I found these kinds of passages very jarring and distracting, and the novel is littered with them. Couple that with what I perceived to be at the time, Aria's rather flaccid personality, I put the book down several times. BUT, many of the reviewers I respect and follow on Goodreads seemed to adore this novel so that alone compelled me to pick it up again and give it another chance.
Once the story picked up the sentence structure issue seemed to irk me less and less, eventually causing me to forget altogether that it had ever been an issue at all. And Aria, who I had written off as entitled and self important, became a heroine I could easily relate to. Was the novel perfect? Nope. There were aspects I felt could have been more fleshed out, occasions where the author strayed into descriptions that didn't mesh well with world she had constructed. During the action sequences there were times it was difficult to discern what was happening to whom, something which should have been cleaned up during the editing process.
What worked fantastically about this book are its pacing and character development. Once over the hump of the first few chapters, the story changes gears and remains at full throttle until the final page. But this shift in intensity is not at all at the expense of solid character development. In fact, they allow us to explore the complexities of our protags. Using third person, alternating POV's was a brilliant decision which could have very easily gone wrong. But perfectly transitioned POV's married with the appropriate mix of introspection allowed for beautiful and seamless narration. Not once did the storytelling lose its footing.
Yes, there's also a romance element to this tale and, yes, it is clear from the onset what's going to happen, but it does so in the appropriate time and with thoughtfulness and consideration for the story as a whole. There's no insta love, no angsty I-love-you-I-hate-you thing. It's develops organically and is well earned.

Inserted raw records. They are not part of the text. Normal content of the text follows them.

-- ==== Sys2Proof/Laws/KeepsLifecycle.lean ====
section
/-!
SUPPORT. Every operation of the lifecycle of functions and the command objects keeps what Keeps says, one lemma each.
-/

namespace Sys2Proof.Machine

theorem keeps_startChecks {s0 s : State} {f} (hk : Keeps s0 s) : Keeps s0 (State.startChecks s f).1 := by
  unfold State.startChecks
  repeat' first
    | with_reducible assumption
    | ((try lift_lets); intro x; refine (?_ : Keeps s0 x → _) ?_; (clear_value x; intro hx); (rotate_left; subst x; rotate_right))
    | ((try lift_lets); intro x; refine (?_ : Keeps s0 x.1 → _) ?_; (clear_value x; intro hx); (rotate_left; subst x; rotate_right))
    | ((try lift_lets); intro x; clear_value x) | with_reducible apply keeps_updPwr | with_reducible apply keeps_wr
    | with_reducible apply keeps_pairsChanged | with_reducible apply keeps_lineApplyAll
    | with_reducible apply keeps_otnStartCheck | with_reducible apply keeps_hbmStarting | with_reducible apply keeps_qdrStarting
    | split

theorem keeps_fnStart {s0 s : State} {f} (hk : Keeps s0 s) : Keeps s0 (State.fnStart s f).1 := by
  unfold State.fnStart
  repeat' first
    | with_reducible assumption | with_reducible apply keeps_startChecks | with_reducible apply keeps_setFn
    | with_reducible apply keeps_updFn | split

theorem keeps_stopBegins {s0 s : State} {f} (hk : Keeps s0 s) : Keeps s0 (State.stopBegins s f) := by
  unfold State.stopBegins
  repeat' first
    | with_reducible assumption | with_reducible apply keeps_eachRing | with_reducible apply keeps_startNone
    | with_reducible apply keeps_setPps | with_reducible apply keeps_otnStopping | with_reducible apply keeps_fwdStopping
    | with_reducible apply keeps_protFreeze | with_reducible apply keeps_perfStopped | split

theorem keeps_fnStop {s0 s : State} {f} (hk : Keeps s0 s) : Keeps s0 (State.fnStop s f).1 := by
  unfold State.fnStop
  repeat' first
    | with_reducible assumption | with_reducible apply keeps_updFn | with_reducible apply keeps_setFn
    | with_reducible apply keeps_protFollow | with_reducible apply keeps_synceAll | with_reducible apply keeps_stopBegins
    | split

theorem keeps_fnEnable {s0 s : State} {f} (hk : Keeps s0 s) : Keeps s0 (State.fnEnable s f).1 := by
  unfold State.fnEnable
  repeat' first | with_reducible assumption | with_reducible apply keeps_updFn | split

theorem keeps_fnDisable {s0 s : State} {f} (hk : Keeps s0 s) : Keeps s0 (State.fnDisable s f).1 := by
  unfold State.fnDisable
  repeat' first | with_reducible assumption | with_reducible apply keeps_updFn | split

theorem keeps_cmdFn {s0 s : State} {p f cmd} (hk : Keeps s0 s) : Keeps s0 (cmdFn p f cmd s).1 := by
  unfold cmdFn
  repeat' first
    | with_reducible assumption | with_reducible apply keeps_fnEnable | with_reducible apply keeps_fnStart
    | with_reducible apply keeps_fnStop | with_reducible apply keeps_fnDisable | split

theorem keeps_execEnable {s0 s : State} {p f arg} (hk : Keeps s0 s) : Goes s0 (execEnable p f arg s) := by
  unfold execEnable
  repeat' first
    | with_reducible apply goes_next | with_reducible assumption | (intro _) | with_reducible apply keeps_access
    | with_reducible apply keeps_noArg | with_reducible apply keeps_cmdFn

theorem keeps_execStart {s0 s : State} {p f arg} (hk : Keeps s0 s) : Goes s0 (execStart p f arg s) := by
  unfold execStart
  repeat' first
    | with_reducible apply goes_next | with_reducible assumption | (intro _) | with_reducible apply keeps_access
    | with_reducible apply keeps_noArg | with_reducible apply keeps_cmdFn

theorem keeps_execStop {s0 s : State} {p f arg} (hk : Keeps s0 s) : Goes s0 (execStop p f arg s) := by
  unfold execStop
  repeat' first
    | with_reducible apply goes_next | with_reducible assumption | (intro _) | with_reducible apply keeps_access
    | with_reducible apply keeps_noArg | with_reducible apply keeps_cmdFn

theorem keeps_execDisable {s0 s : State} {p f arg} (hk : Keeps s0 s) : Goes s0 (execDisable p f arg s) := by
  unfold execDisable
  repeat' first
    | with_reducible apply goes_next | with_reducible assumption | (intro _) | with_reducible apply keeps_access
    | with_reducible apply keeps_noArg | with_reducible apply keeps_cmdFn

theorem keeps_commandDone {s0 s : State} {f cmd st} (hk : Keeps s0 s) : Keeps s0 (State.commandDone s f cmd st) := by
  unfold State.commandDone
  repeat' first | with_reducible assumption | with_reducible apply keeps_wrSt | with_reducible apply keeps_raise

theorem keeps_execEnableDone {s0 s : State} {f} (hk : Keeps s0 s) : Goes s0 (execEnableDone f s) := by
  unfold execEnableDone
  repeat' first
    | with_reducible apply goes_next | with_reducible assumption | with_reducible apply keeps_setFn
    | with_reducible apply keeps_updFn | with_reducible apply keeps_commandDone | with_reducible apply keeps_hbmEnable | split

theorem keeps_clkFails {s0 s : State} (hk : Keeps s0 s) : Keeps s0 (State.clkFails s) := by
  unfold State.clkFails
  repeat' first | with_reducible assumption | with_reducible apply keeps_updPwr

theorem keeps_startFails {s0 s : State} {f st} (hk : Keeps s0 s) : Keeps s0 (State.startFails s f st) := by
  unfold State.startFails
  repeat' first
    | with_reducible assumption | with_reducible apply keeps_setFn | with_reducible apply keeps_updFn
    | with_reducible apply keeps_commandDone

theorem keeps_startEnds {s0 s : State} {f up} (hf1 : ∀ t, Keeps s0 t → Keeps s0 (up t)) (hk : Keeps s0 s) :
    Keeps s0 (State.startEnds s f up) := by
  unfold State.startEnds
  repeat' first
    | with_reducible assumption | with_reducible apply keeps_setFn | with_reducible apply keeps_commandDone
    | with_reducible apply keeps_protFollow | with_reducible apply hf1 | split

theorem keeps_otnAll {s0 s : State} (hk : Keeps s0 s) : Keeps s0 (State.otnAll s) := by
  unfold State.otnAll
  repeat' first
    | with_reducible assumption | with_reducible apply keeps_freshBei | with_reducible apply keeps_updGrp
    | with_reducible apply keeps_otnFollow | with_reducible apply keeps_losFollow
    | (with_reducible apply keeps_foldl; intro _ _ _) | split

theorem keeps_fwUp {s0 s : State} (hk : Keeps s0 s) : Keeps s0 (State.fwUp s) := by
  unfold State.fwUp
  repeat' first
    | with_reducible assumption | with_reducible apply keeps_raise | with_reducible apply keeps_updFw
    | exact floors_same rfl rfl rfl | split

theorem keeps_qdrOpenIf {s0 s : State} (hk : Keeps s0 s) : Keeps s0 (State.qdrOpenIf s).1 := by
  unfold State.qdrOpenIf
  repeat' first | with_reducible assumption | with_reducible apply keeps_open_

theorem keeps_startOutcome {s0 s : State} {f report} (hk : Keeps s0 s) : Keeps s0 (State.startOutcome s f report) := by
  unfold State.startOutcome
  repeat' first
    | with_reducible assumption | (show Keeps s0 _; dsimp only [id]; with_reducible assumption)
    | ((try lift_lets); intro x; clear_value x) | (intro _) | with_reducible apply keeps_startEnds
    | with_reducible apply keeps_synceAll | with_reducible apply keeps_startFails | with_reducible apply keeps_clkFails
    | with_reducible apply keeps_otnAll | with_reducible apply keeps_lineUp | with_reducible apply keeps_otnUp
    | with_reducible apply keeps_parseUp | with_reducible apply keeps_engUp | with_reducible apply keeps_assocUp
    | with_reducible apply keeps_swcUp | with_reducible apply keeps_schedUp | with_reducible apply keeps_fabUp
    | with_reducible apply keeps_protUp | with_reducible apply keeps_hbmUp | with_reducible apply keeps_qdrFailed
    | with_reducible apply keeps_qdrUp | with_reducible apply keeps_bpmUp | with_reducible apply keeps_fwUp
    | with_reducible apply keeps_sendPending | split
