theorem keeps_runMbx {s0 x4 : State} {p code arg} (hk : Keeps s0 x4) : Keeps s0 (runMbx p code arg x4).1 := by
  unfold runMbx
  repeat' first
    | with_reducible assumption
    | ((try lift_lets); intro x; refine (?_ : Keeps s0 x → _) ?_; (clear_value x; intro hx); (rotate_left; subst x; rotate_right))
    | with_reducible apply keeps_noArg | with_reducible apply keeps_cmdMbx | with_reducible apply keeps_badCode | split

theorem keeps_cond {c : Prop} [Decidable c] {s0 s : State} {f g : State → State × Status} (hf : Keeps s0 (f s).1)
    (hg : Keeps s0 (g s).1) : Keeps s0 ((if c then f else g) s).1 := by
  split
  · exact hf
  · exact hg

theorem keeps_runCommand {s0 s : State} {p k v} (h : Keeps s0 s) : Keeps s0 (runCommand p k v s).1 := by
  have hr : ∀ {i act arg}, Keeps s0 (noArg arg (cmdRole i act) s).1 := keeps_noArg (keeps_cmdRole h) h
  unfold runCommand
  refine keeps_cond (keeps_runFn h) (keeps_cond (keeps_runDring h) (keeps_cond (keeps_runMbx h) (keeps_cond
    (keeps_runOnly (fun _ => keeps_cmdKdpKeyRevoke) h) (keeps_cond
    (keeps_runOnly (fun _ ht => keeps_noArg (keeps_cmdPairApply ht) ht) h) (keeps_cond (keeps_runLine h) (keeps_cond
    (keeps_runTsi h) (keeps_cond (keeps_runPacket h) (keeps_cond (keeps_runTbl h) (keeps_cond (keeps_runAsc h) (keeps_cond
    (keeps_runTDie h) (keeps_cond ?_ (keeps_cond (keeps_runCh h) (keeps_cond (keeps_runFw h) (keeps_cond (keeps_runSettings h)
    (keeps_runPower h)))))))))))))))
  generalize v % 256 = c
  match c with
  | 1 => exact hr
  | 2 => exact hr
  | 0 => exact keeps_badCode h
  | _ + 3 => exact keeps_badCode h

theorem keeps_writeWhole {s0 s : State} {p k v r} (hk : Keeps s0 s) : Keeps s0 (writeWhole p k v r s).1 := by
  unfold writeWhole
  repeat' first
    | with_reducible assumption | with_reducible apply keeps_runCommand | with_reducible apply keeps_writeValue | split

theorem keeps_dropStaging {s0 s : State} {k} (hk : Keeps s0 s) : Keeps s0 (State.dropStaging s k) := by
  unfold State.dropStaging
  repeat' first | with_reducible assumption | (with_reducible apply keeps_mk)

theorem keeps_writeRange {s0 s : State} {k off n data r} (hk : Keeps s0 s) : Keeps s0 (writeRange k off n data r s).1 := by
  unfold writeRange
  repeat' first
    | with_reducible assumption | ((try lift_lets); intro x; clear_value x) | with_reducible apply keeps_dropStaging
    | with_reducible apply keeps_writeValue | split | (with_reducible apply keeps_mk)

theorem keeps_writeBytes {s0 s : State} {p k off data} (hk : Keeps s0 s) : Keeps s0 (writeBytes p k off data s).1 := by
  unfold writeBytes
  repeat' first
    | with_reducible assumption | (intro _) | with_reducible apply keeps_dropStaging | with_reducible apply keeps_cmdKey
    | with_reducible apply keeps_writeRange | with_reducible apply keeps_writeWhole | split

theorem keeps_fillMbx {s0 s : State} {data} (hk : Keeps s0 s) : Keeps s0 (State.fillMbx s data) := by
  unfold State.fillMbx
  repeat' first | with_reducible assumption | with_reducible apply keeps_wr | (with_reducible apply keeps_foldl; intro _ _ _)

theorem keeps_finishRead {s0 s : State} {p k st data} (hk : Keeps s0 s) : Keeps s0 (State.finishRead s p k st data) := by
  unfold State.finishRead
  repeat' first
    | with_reducible assumption | with_reducible apply keeps_countAccess | with_reducible apply keeps_emit
    | with_reducible apply keeps_windowRead | with_reducible apply keeps_fillMbx | with_reducible apply keeps_mailboxDone
    | split | (with_reducible apply keeps_mk)

theorem keeps_windowFetch {s0 s : State} {k off len} (h : Keeps s0 s) : Keeps s0 (s.windowFetch k off len) := by
  unfold State.windowFetch
  extract_lets refuse
  split
  · exact keeps_finishRead h
  · split
    · exact keeps_finishRead h
    · split
      · exact keeps_finishRead h
      · split
        · exact keeps_finishRead h
        · refine keeps_finishRead ?_
          split
          · exact keeps_mk (keeps_readBytes h)
          · exact keeps_readBytes h

theorem keeps_windowNew {s0 s : State} {k off len} (hk : Keeps s0 s) : Keeps s0 (State.windowNew s k off len) := by
  unfold State.windowNew
  repeat' first
    | with_reducible assumption | with_reducible apply keeps_dropHalves | with_reducible apply keeps_finishRead
    | with_reducible apply keeps_windowFetch | with_reducible apply keeps_linked | split

theorem keeps_windowLoad {s0 s : State} {k off len} (hk : Keeps s0 s) : Keeps s0 (State.windowLoad s k off len) := by
  unfold State.windowLoad
  repeat' first
    | with_reducible assumption | with_reducible apply keeps_unsupported | with_reducible apply keeps_emit
    | with_reducible apply keeps_hold | with_reducible apply keeps_finishRead | with_reducible apply keeps_windowNew | split
    | (with_reducible apply keeps_mk)

theorem keeps_windowPut {s0 s : State} {k off data} (hk : Keeps s0 s) : Keeps s0 (windowPut k off data s).1 := by
  unfold windowPut
  repeat' first
    | with_reducible assumption | ((try lift_lets); intro x; clear_value x) | with_reducible apply keeps_writeWhole | split

theorem keeps_windowFirst {s0 s : State} {k off data} (hk : Keeps s0 s) : Keeps s0 (State.windowFirst s k off data) := by
  unfold State.windowFirst
  repeat' first
    | with_reducible assumption | (intro _) | with_reducible apply keeps_dropHalves | with_reducible apply keeps_accessReset
    | with_reducible apply keeps_windowPut | split | (with_reducible apply keeps_mk)

theorem keeps_windowStore {s0 s : State} {k off data} (hk : Keeps s0 s) : Keeps s0 (State.windowStore s k off data) := by
  unfold State.windowStore
  repeat' first
    | with_reducible assumption
    | ((try lift_lets); intro x; refine (?_ : Keeps s0 x.2 → _) ?_; (clear_value x; intro hx); (rotate_left; subst x; rotate_right))
    | (intro _) | with_reducible apply keeps_unsupported | with_reducible apply keeps_hold
    | with_reducible apply keeps_accessReset | with_reducible apply keeps_windowPut | with_reducible apply keeps_windowFirst
    | with_reducible refine keeps_fst (by with_reducible assumption) ?_ | split | (with_reducible apply keeps_mk)

theorem keeps_rangeRefused {s0 s : State} {p k bytes st} (hk : Keeps s0 s) : Keeps s0 (State.rangeRefused s p k bytes st) := by
  unfold State.rangeRefused
  repeat' first
    | with_reducible assumption | with_reducible apply keeps_accessRefused | with_reducible apply keeps_dropStaging | split

theorem keeps_objectWrite {s0 s : State} {p k off data} (hk : Keeps s0 s) : Keeps s0 (State.objectWrite s p k off data) := by
  unfold State.objectWrite
  repeat' first
    | with_reducible assumption | with_reducible apply keeps_hold | with_reducible apply keeps_rangeRefused
    | with_reducible apply keeps_writeBytes | with_reducible apply keeps_linked | with_reducible apply keeps_atMailbox
    | with_reducible apply keeps_finish | split

theorem keeps_execObjectWrite {s0 s : State} {p index sub offset data} (hk : Keeps s0 s) :
    Goes s0 (execObjectWrite p index sub offset data s) := by
  unfold execObjectWrite
  repeat' first
    | with_reducible apply goes_next | (show Goes s0 _; split) | with_reducible assumption
    | ((try lift_lets); intro x; refine (?_ : Keeps s0 x.2 → _) ?_; (clear_value x; intro hx); (rotate_left; subst x; rotate_right))
    | ((try lift_lets); intro x; refine (?_ : Keeps s0 x.2.1 → _) ?_; (clear_value x; intro hx); (rotate_left; subst x; rotate_right))
    | ((try lift_lets); intro x; refine (?_ : Keeps s0 x.2.2 → _) ?_; (clear_value x; intro hx); (rotate_left; subst x; rotate_right))
    | ((try lift_lets); intro x; clear_value x) | (intro _) | with_reducible apply keeps_windowStore
    | with_reducible apply keeps_objectWrite

theorem keeps_readRefused {s0 s : State} {p k st} (hk : Keeps s0 s) : Keeps s0 (State.readRefused s p k st) := by
  unfold State.readRefused
  repeat' first
    | with_reducible assumption | with_reducible apply keeps_mailboxBusy | with_reducible apply keeps_unauthentic
    | with_reducible apply keeps_finishRead | split

theorem keeps_objectRead {s0 s : State} {p k} (hk : Keeps s0 s) : Keeps s0 (State.objectRead s p k) := by
  unfold State.objectRead
  repeat' first
    | with_reducible assumption | with_reducible apply keeps_hold | with_reducible apply keeps_readRefused
    | with_reducible apply keeps_readBytes | with_reducible apply keeps_linked | with_reducible apply keeps_atMailbox
    | with_reducible apply keeps_finishRead | split

theorem keeps_execRcRead {s0 s : State} {p index sub} (hk : Keeps s0 s) : Goes s0 (execRcRead p index sub s) := by
  unfold execRcRead
  repeat' first
    | with_reducible apply goes_next | (show Goes s0 _; split) | with_reducible assumption
    | ((try lift_lets); intro x; refine (?_ : Keeps s0 x.2.1 → _) ?_; (clear_value x; intro hx); (rotate_left; subst x; rotate_right))
    | ((try lift_lets); intro x; refine (?_ : Keeps s0 x.2.2 → _) ?_; (clear_value x; intro hx); (rotate_left; subst x; rotate_right))
    | ((try lift_lets); intro x; clear_value x) | (intro _) | with_reducible apply keeps_windowLoad
    | with_reducible apply keeps_objectRead

theorem keeps_execWindowHalfWrite {s0 s : State} {upper index sub half} (hk : Keeps s0 s) :
    Goes s0 (execWindowHalfWrite upper index sub half s) := by
  unfold execWindowHalfWrite
  repeat' first
    | with_reducible apply goes_next | with_reducible assumption
    | ((try lift_lets); intro x; refine (?_ : Keeps s0 x.1 → _) ?_; (clear_value x; intro hx); (rotate_left; subst x; rotate_right))
    | ((try lift_lets); intro x; refine (?_ : Keeps s0 x.2 → _) ?_; (clear_value x; intro hx); (rotate_left; subst x; rotate_right))
    | ((try lift_lets); intro x; refine (?_ : Keeps s0 x.2.1 → _) ?_; (clear_value x; intro hx); (rotate_left; subst x; rotate_right))
    | ((try lift_lets); intro x; refine (?_ : Keeps s0 x.2.2 → _) ?_; (clear_value x; intro hx); (rotate_left; subst x; rotate_right))
    | ((try lift_lets); intro x; clear_value x) | with_reducible apply keeps_windowStore

theorem keeps_execWindowHalfRead {s0 s : State} {upper index sub} (hk : Keeps s0 s) :
    Goes s0 (execWindowHalfRead upper index sub s) := by
  unfold execWindowHalfRead
  repeat' first
    | with_reducible apply goes_next | with_reducible assumption
    | ((try lift_lets); intro x; refine (?_ : Keeps s0 x.2 → _) ?_; (clear_value x; intro hx); (rotate_left; subst x; rotate_right))
    | ((try lift_lets); intro x; refine (?_ : Keeps s0 x.2.1 → _) ?_; (clear_value x; intro hx); (rotate_left; subst x; rotate_right))
    | ((try lift_lets); intro x; refine (?_ : Keeps s0 x.2.2 → _) ?_; (clear_value x; intro hx); (rotate_left; subst x; rotate_right))
    | ((try lift_lets); intro x; clear_value x) | (intro _) | with_reducible apply keeps_windowLoad

theorem keeps_mailboxAccess {s0 s : State} {m} (hk : Keeps s0 s) : Keeps s0 (State.mailboxAccess s m) := by
  unfold State.mailboxAccess
  repeat' first
    | with_reducible assumption
    | ((try lift_lets); intro x; refine (?_ : Keeps s0 x.1 → _) ?_; (clear_value x; intro hx); (rotate_left; subst x; rotate_right))
    | ((try lift_lets); intro x; clear_value x) | with_reducible apply keeps_finish | with_reducible apply keeps_dropStaging
    | with_reducible apply keeps_finishRead | with_reducible apply keeps_writeBytes | with_reducible apply keeps_linked
    | with_reducible apply keeps_readBytes | split

theorem keeps_execMailboxAccessEnd {s0 s : State} (hk : Keeps s0 s) : Goes s0 (execMailboxAccessEnd s) := by
  unfold execMailboxAccessEnd
  repeat' first
    | with_reducible apply goes_next | (show Goes s0 _; split) | with_reducible assumption
    | with_reducible apply keeps_mailboxAccess

theorem keeps_perform {s0 s : State} {h} (hk : Keeps s0 s) : Keeps s0 (State.perform s h) := by
  unfold State.perform
  repeat' first
    | with_reducible assumption
    | ((try lift_lets); intro x; refine (?_ : Keeps s0 x.2.2 → _) ?_; (clear_value x; intro hx); (rotate_left; subst x; rotate_right))
    | ((try lift_lets); intro x; clear_value x) | (intro _) | with_reducible apply keeps_windowStore
    | with_reducible apply keeps_windowLoad | with_reducible apply keeps_objectWrite | with_reducible apply keeps_objectRead
    | split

Aria and Perry are characters with whom readers can easily relate. Though their worlds are completely different from one another, and certainly our own, it is quite simple to understand their motivations and relate to their collective and individual struggles. Individually they have enough chops to carry the book on their own, together they make for an intriguing and rich story.
Adding to the strength of the storytelling are the supporting cast of characters. I find myself wanting to know where their stories will go in the next novel. Roar and Cinder, Marron and Talon, even Reef are all intriguing. It's awesome that the author has chose to add a novella to the collection which will focus on Roar and his backstory with Liv, who has yet to be introduced to the story. Sign me up!
If book two and three follow in the footsteps of its predecessor, this series could easily be one of the best I've read.